ASSIGNMENT:
If a line in the material below has the word "Bool", copy it.

EXCERPTED RECORDS:
theorem tlbTouch_touch (t p v : Nat) (s : State) : TouchFrame s (tlbTouch t p v s) := by
  unfold tlbTouch
  dsimp only
  generalize State.setCache s t _ = u, setCache_touch (s := s) t _ = touched
  split
  · exact touched.trans (count_touch ..)
  · exact touched

theorem countHbm_touch (p a n : Nat) (w : Bool) : TouchFrame s (countHbm s p a n w) := by
  unfold countHbm
  split
  · exact .refl s
  · exact (count_touch ..).trans (count_touch ..)

theorem countBridge_touch (a b n : Nat) (s : State) : TouchFrame s (countBridge a b n s) := by
  unfold countBridge
  split
  · exact .refl s
  · exact count_touch ..

theorem lineCross_touch (t p a : Nat) (towards : Bool) (s : State) : TouchFrame s (lineCross t p a towards s) := by
  unfold lineCross
  split
  · exact .refl s
  · dsimp only
    split <;> exact countBridge_touch ..

theorem lineFetch_touch (t p a : Nat) (s : State) : TouchFrame s (lineFetch t p a s) := by
  unfold lineFetch
  dsimp only
  have first : TouchFrame s ((tlbTouch t p (a / pageBytes) s).count (.tile t .tmemBytes) 128) :=
    (tlbTouch_touch ..).trans (count_touch ..)
  generalize (tlbTouch t p (a / pageBytes) s).count (.tile t .tmemBytes) 128 = u at first ⊢
  refine first.trans ?_
  split
  · exact .refl u
  · split
    · split
      · exact (setCache_touch ..).trans (count_touch ..)
      · exact (((setCache_touch ..).trans (count_touch ..)).trans (countHbm_touch ..)).trans (lineCross_touch ..)
    · exact (countHbm_touch ..).trans (lineCross_touch ..)

theorem countTmem_touch (l : List Span) (s : State) : TouchFrame s (countTmem l s) := by
  refine foldl_touch (fun u x => ?_) l s
  split
  · exact count_touch ..
  · exact .refl u

theorem countRun_touch (x : TCmd) (r : TileRes) (cycles : Nat) (s : State) : TouchFrame s (countRun x r cycles s) := by
  unfold countRun
  dsimp only
  have misses : TouchFrame s (((countMisses r.missed (s.count (.tile x.tile .busy) cycles)).count (.tile x.tile .escOverflow) r.overs)) :=
    ((count_touch ..).trans (foldl_touch (fun _ _ => count_touch ..) ..)).trans (count_touch ..)
  have reads := misses.trans (foldl_touch (fun u a => lineFetch_touch x.tile x.part a u) (hbmLines r.reads) _)
  have writes := reads.trans (foldl_touch (fun u a => (tlbTouch_touch x.tile x.part (a / pageBytes) u).trans
    (lineCross_touch x.tile x.part a false _)) (hbmLines r.writes) _)
  exact writes.trans (countTmem_touch ..)

/-! ### What a run writes -/

theorem runCopy_run (p : Nat) (own : Bool) (src dst : Desc) (s : State) : RunFrame s (runCopy p own src dst s).2 := by
  unfold runCopy
  dsimp only
  split
  · exact twrites_run ..
  · exact (copyOut_run ..).trans (markPoison_run ..)

theorem runTile_run (p : Nat) (own : Bool) (t : TileCmd) (s : State) : RunFrame s (runTile p own t s).2 := by
  unfold runTile
  dsimp only
  split
  · exact (twrites_run ..).trans (twrites_run ..)
  · exact runCopy_run ..
  · exact .refl s

/-! ### A command of a slot's list -/

theorem traceWait_masked {p : Nat} {w : Wait} (off : (s.trace p).mask = 0) : traceWait p w s = s := by
  unfold traceWait
  dsimp only
  rw [off, if_pos (by simp)]

theorem TouchFrame.trace {t : State} (a : TouchFrame s t) (p : Nat) : t.trace p = s.trace p := by
  obtain ⟨_, _, rfl⟩ := a
  rfl

theorem ownerOf_ofSlot {x : TCmd} (ofSlot : ∀ j ∈ s.tiles.jobs, j.id = x.job → j.ctx = none ∧ j.slot.isSome = true) :
    ownerOf s x = none := by
  unfold ownerOf
  cases found : s.tiles.jobs.find? (fun j => decide (j.id = x.job)) with
  | none => rfl
  | some j => exact (ofSlot j (List.mem_of_find?_eq_some found) (by simpa using List.find?_some found)).1

theorem profileRun_ofSlot {x : TCmd} (ofSlot : ∀ j ∈ s.tiles.jobs, j.id = x.job → j.ctx = none ∧ j.slot.isSome = true) (t : State) :
    profileRun x s t = t := by
  rw [profileRun, ownerOf_ofSlot ofSlot]

theorem batchStarts_masked {x : TCmd} (off : (s.trace x.part).mask = 0) : batchStarts x s = s := by
  unfold batchStarts
  split
  · rfl
  · split
    · exact traceWait_masked off
    · rfl

/-- The command has ended with the status in the list of commands. -/
structure Ended (x : TCmd) (st : Status) (l k : List TCmd) : Prop where
  self : ∃ y, k.find? (fun y => decide (y.id = x.id)) = some y ∧ y.state = 2 ∧ y.status = st.code ∧ y.bytes = x.bytes
  free : ∀ n, l.filter (wantsTile n) = [x] → ∀ y ∈ k, wantsTile n y = false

PROBLEM SOLUTION:
theorem countHbm_touch (p a n : Nat) (w : Bool) : TouchFrame s (countHbm s p a n w) := by
theorem lineCross_touch (t p a : Nat) (towards : Bool) (s : State) : TouchFrame s (lineCross t p a towards s) := by
theorem runCopy_run (p : Nat) (own : Bool) (src dst : Desc) (s : State) : RunFrame s (runCopy p own src dst s).2 := by
theorem runTile_run (p : Nat) (own : Bool) (t : TileCmd) (s : State) : RunFrame s (runTile p own t s).2 := by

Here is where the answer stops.